***** TASK MATERIAL

@[simp] theorem updThread_mem (s : State) (t : ThreadId) (f : Thread → Thread) : (s.updThread t f).mem = s.mem := rfl
@[simp] theorem updThread_cores (s : State) (t : ThreadId) (f : Thread → Thread) : (s.updThread t f).cores = s.cores := rfl
@[simp] theorem updThread_ctxs (s : State) (t : ThreadId) (f : Thread → Thread) : (s.updThread t f).ctxs = s.ctxs := rfl
@[simp] theorem updThread_queues (s : State) (t : ThreadId) (f : Thread → Thread) : (s.updThread t f).queues = s.queues := rfl
@[simp] theorem updThread_queueRest (s : State) (t : ThreadId) (f : Thread → Thread) : (s.updThread t f).queueRest = s.queueRest := rfl
@[simp] theorem updThread_launches (s : State) (t : ThreadId) (f : Thread → Thread) : (s.updThread t f).launches = s.launches := rfl
@[simp] theorem updThread_recs (s : State) (t : ThreadId) (f : Thread → Thread) : (s.updThread t f).recs = s.recs := rfl
@[simp] theorem updThread_shadows (s : State) (t : ThreadId) (f : Thread → Thread) : (s.updThread t f).shadows = s.shadows := rfl
@[simp] theorem updThread_filters (s : State) (t : ThreadId) (f : Thread → Thread) : (s.updThread t f).filters = s.filters := rfl
@[simp] theorem updThread_barObjs (s : State) (t : ThreadId) (f : Thread → Thread) : (s.updThread t f).barObjs = s.barObjs := rfl
@[simp] theorem updThread_ringObjs (s : State) (t : ThreadId) (f : Thread → Thread) : (s.updThread t f).ringObjs = s.ringObjs := rfl
@[simp] theorem updThread_ringWaits (s : State) (t : ThreadId) (f : Thread → Thread) : (s.updThread t f).ringWaits = s.ringWaits := rfl
@[simp] theorem updThread_ringElems (s : State) (t : ThreadId) (f : Thread → Thread) : (s.updThread t f).ringElems = s.ringElems := rfl
@[simp] theorem updThread_producers (s : State) (t : ThreadId) (f : Thread → Thread) : (s.updThread t f).producers = s.producers := rfl
@[simp] theorem updThread_commits (s : State) (t : ThreadId) (f : Thread → Thread) : (s.updThread t f).commits = s.commits := rfl
@[simp] theorem updThread_remotes (s : State) (t : ThreadId) (f : Thread → Thread) : (s.updThread t f).remotes = s.remotes := rfl
@[simp] theorem updThread_copies (s : State) (t : ThreadId) (f : Thread → Thread) : (s.updThread t f).copies = s.copies := rfl
@[simp] theorem updThread_batches (s : State) (t : ThreadId) (f : Thread → Thread) : (s.updThread t f).batches = s.batches := rfl
@[simp] theorem updThread_credits (s : State) (t : ThreadId) (f : Thread → Thread) : (s.updThread t f).credits = s.credits := rfl
@[simp] theorem updThread_arrivals (s : State) (t : ThreadId) (f : Thread → Thread) : (s.updThread t f).arrivals = s.arrivals := rfl
@[simp] theorem updThread_notices (s : State) (t : ThreadId) (f : Thread → Thread) : (s.updThread t f).notices = s.notices := rfl
@[simp] theorem updThread_msts (s : State) (t : ThreadId) (f : Thread → Thread) : (s.updThread t f).msts = s.msts := rfl
@[simp] theorem updThread_msReqs (s : State) (t : ThreadId) (f : Thread → Thread) : (s.updThread t f).msReqs = s.msReqs := rfl
@[simp] theorem updThread_fperms (s : State) (t : ThreadId) (f : Thread → Thread) : (s.updThread t f).fperms = s.fperms := rfl
@[simp] theorem updThread_parked (s : State) (t : ThreadId) (f : Thread → Thread) : (s.updThread t f).parked = s.parked := rfl
@[simp] theorem updThread_sfcfg (s : State) (t : ThreadId) (f : Thread → Thread) : (s.updThread t f).sfcfg = s.sfcfg := rfl
@[simp] theorem updThread_cal (s : State) (t : ThreadId) (f : Thread → Thread) : (s.updThread t f).cal = s.cal := rfl
@[simp] theorem updThread_pe (s : State) (t : ThreadId) (f : Thread → Thread) : (s.updThread t f).pe = s.pe := rfl
@[simp] theorem updThread_permSends (s : State) (t : ThreadId) (f : Thread → Thread) : (s.updThread t f).permSends = s.permSends := rfl
@[simp] theorem updThread_mc (s : State) (t : ThreadId) (f : Thread → Thread) : (s.updThread t f).mc = s.mc := rfl
@[simp] theorem updThread_fe (s : State) (t : ThreadId) (f : Thread → Thread) : (s.updThread t f).fe = s.fe := rfl
@[simp] theorem updThread_mxSaved (s : State) (t : ThreadId) (f : Thread → Thread) : (s.updThread t f).mxSaved = s.mxSaved := rfl
@[simp] theorem updThread_pkgid (s : State) (t : ThreadId) (f : Thread → Thread) : (s.updThread t f).pkgid = s.pkgid := rfl
@[simp] theorem updThread_podTime (s : State) (t : ThreadId) (f : Thread → Thread) : (s.updThread t f).podTime = s.podTime := rfl
@[simp] theorem updThread_agenda (s : State) (t : ThreadId) (f : Thread → Thread) : (s.updThread t f).agenda = s.agenda := rfl
@[simp] theorem updThread_cur (s : State) (t : ThreadId) (f : Thread → Thread) : (s.updThread t f).cur = s.cur := rfl
@[simp] theorem updThread_cycle (s : State) (t : ThreadId) (f : Thread → Thread) : (s.updThread t f).cycle = s.cycle := rfl
@[simp] theorem updThread_ns (s : State) (t : ThreadId) (f : Thread → Thread) : (s.updThread t f).ns = s.ns := rfl
@[simp] theorem updThread_nextId (s : State) (t : ThreadId) (f : Thread → Thread) : (s.updThread t f).nextId = s.nextId := rfl
@[simp] theorem updThread_free (s : State) (t : ThreadId) (f : Thread → Thread) : (s.updThread t f).free = s.free := rfl
@[simp] theorem updThread_out (s : State) (t : ThreadId) (f : Thread → Thread) : (s.updThread t f).out = s.out := rfl

@[simp] theorem updCore_mem (s : State) (c : Nat) (f : Core → Core) : (s.updCore c f).mem = s.mem := rfl
@[simp] theorem updCore_blocks (s : State) (c : Nat) (f : Core → Core) : (s.updCore c f).blocks = s.blocks := rfl
@[simp] theorem updCore_ctxs (s : State) (c : Nat) (f : Core → Core) : (s.updCore c f).ctxs = s.ctxs := rfl
@[simp] theorem updCore_queues (s : State) (c : Nat) (f : Core → Core) : (s.updCore c f).queues = s.queues := rfl
@[simp] theorem updCore_queueRest (s : State) (c : Nat) (f : Core → Core) : (s.updCore c f).queueRest = s.queueRest := rfl
@[simp] theorem updCore_launches (s : State) (c : Nat) (f : Core → Core) : (s.updCore c f).launches = s.launches := rfl
@[simp] theorem updCore_recs (s : State) (c : Nat) (f : Core → Core) : (s.updCore c f).recs = s.recs := rfl
@[simp] theorem updCore_shadows (s : State) (c : Nat) (f : Core → Core) : (s.updCore c f).shadows = s.shadows := rfl
@[simp] theorem updCore_filters (s : State) (c : Nat) (f : Core → Core) : (s.updCore c f).filters = s.filters := rfl
@[simp] theorem updCore_barObjs (s : State) (c : Nat) (f : Core → Core) : (s.updCore c f).barObjs = s.barObjs := rfl
@[simp] theorem updCore_ringObjs (s : State) (c : Nat) (f : Core → Core) : (s.updCore c f).ringObjs = s.ringObjs := rfl
@[simp] theorem updCore_ringWaits (s : State) (c : Nat) (f : Core → Core) : (s.updCore c f).ringWaits = s.ringWaits := rfl
@[simp] theorem updCore_ringElems (s : State) (c : Nat) (f : Core → Core) : (s.updCore c f).ringElems = s.ringElems := rfl
@[simp] theorem updCore_producers (s : State) (c : Nat) (f : Core → Core) : (s.updCore c f).producers = s.producers := rfl
@[simp] theorem updCore_commits (s : State) (c : Nat) (f : Core → Core) : (s.updCore c f).commits = s.commits := rfl
@[simp] theorem updCore_remotes (s : State) (c : Nat) (f : Core → Core) : (s.updCore c f).remotes = s.remotes := rfl
@[simp] theorem updCore_copies (s : State) (c : Nat) (f : Core → Core) : (s.updCore c f).copies = s.copies := rfl
@[simp] theorem updCore_batches (s : State) (c : Nat) (f : Core → Core) : (s.updCore c f).batches = s.batches := rfl
@[simp] theorem updCore_credits (s : State) (c : Nat) (f : Core → Core) : (s.updCore c f).credits = s.credits := rfl
@[simp] theorem updCore_arrivals (s : State) (c : Nat) (f : Core → Core) : (s.updCore c f).arrivals = s.arrivals := rfl
@[simp] theorem updCore_notices (s : State) (c : Nat) (f : Core → Core) : (s.updCore c f).notices = s.notices := rfl
@[simp] theorem updCore_msts (s : State) (c : Nat) (f : Core → Core) : (s.updCore c f).msts = s.msts := rfl
@[simp] theorem updCore_msReqs (s : State) (c : Nat) (f : Core → Core) : (s.updCore c f).msReqs = s.msReqs := rfl
@[simp] theorem updCore_fperms (s : State) (c : Nat) (f : Core → Core) : (s.updCore c f).fperms = s.fperms := rfl
@[simp] theorem updCore_parked (s : State) (c : Nat) (f : Core → Core) : (s.updCore c f).parked = s.parked := rfl
@[simp] theorem updCore_sfcfg (s : State) (c : Nat) (f : Core → Core) : (s.updCore c f).sfcfg = s.sfcfg := rfl
@[simp] theorem updCore_cal (s : State) (c : Nat) (f : Core → Core) : (s.updCore c f).cal = s.cal := rfl
@[simp] theorem updCore_pe (s : State) (c : Nat) (f : Core → Core) : (s.updCore c f).pe = s.pe := rfl
@[simp] theorem updCore_permSends (s : State) (c : Nat) (f : Core → Core) : (s.updCore c f).permSends = s.permSends := rfl
@[simp] theorem updCore_mc (s : State) (c : Nat) (f : Core → Core) : (s.updCore c f).mc = s.mc := rfl
@[simp] theorem updCore_fe (s : State) (c : Nat) (f : Core → Core) : (s.updCore c f).fe = s.fe := rfl
@[simp] theorem updCore_mxSaved (s : State) (c : Nat) (f : Core → Core) : (s.updCore c f).mxSaved = s.mxSaved := rfl
@[simp] theorem updCore_pkgid (s : State) (c : Nat) (f : Core → Core) : (s.updCore c f).pkgid = s.pkgid := rfl
@[simp] theorem updCore_podTime (s : State) (c : Nat) (f : Core → Core) : (s.updCore c f).podTime = s.podTime := rfl
@[simp] theorem updCore_agenda (s : State) (c : Nat) (f : Core → Core) : (s.updCore c f).agenda = s.agenda := rfl
@[simp] theorem updCore_cur (s : State) (c : Nat) (f : Core → Core) : (s.updCore c f).cur = s.cur := rfl
@[simp] theorem updCore_cycle (s : State) (c : Nat) (f : Core → Core) : (s.updCore c f).cycle = s.cycle := rfl
@[simp] theorem updCore_ns (s : State) (c : Nat) (f : Core → Core) : (s.updCore c f).ns = s.ns := rfl
@[simp] theorem updCore_nextId (s : State) (c : Nat) (f : Core → Core) : (s.updCore c f).nextId = s.nextId := rfl
@[simp] theorem updCore_free (s : State) (c : Nat) (f : Core → Core) : (s.updCore c f).free = s.free := rfl
@[simp] theorem updCore_out (s : State) (c : Nat) (f : Core → Core) : (s.updCore c f).out = s.out := rfl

**********

EXERCISE GOAL
Within the listing above, extract exactly the lines from the line with "t f).barObjs = s.barObjs := rfl" to the line with "t f).ringElems = s.ringElems := rfl", the two named lines included, and no others.

OUTPUT FOR THIS EXERCISE
@[simp] theorem updThread_barObjs (s : State) (t : ThreadId) (f : Thread → Thread) : (s.updThread t f).barObjs = s.barObjs := rfl
@[simp] theorem updThread_ringObjs (s : State) (t : ThreadId) (f : Thread → Thread) : (s.updThread t f).ringObjs = s.ringObjs := rfl
@[simp] theorem updThread_ringWaits (s : State) (t : ThreadId) (f : Thread → Thread) : (s.updThread t f).ringWaits = s.ringWaits := rfl
@[simp] theorem updThread_ringElems (s : State) (t : ThreadId) (f : Thread → Thread) : (s.updThread t f).ringElems = s.ringElems := rfl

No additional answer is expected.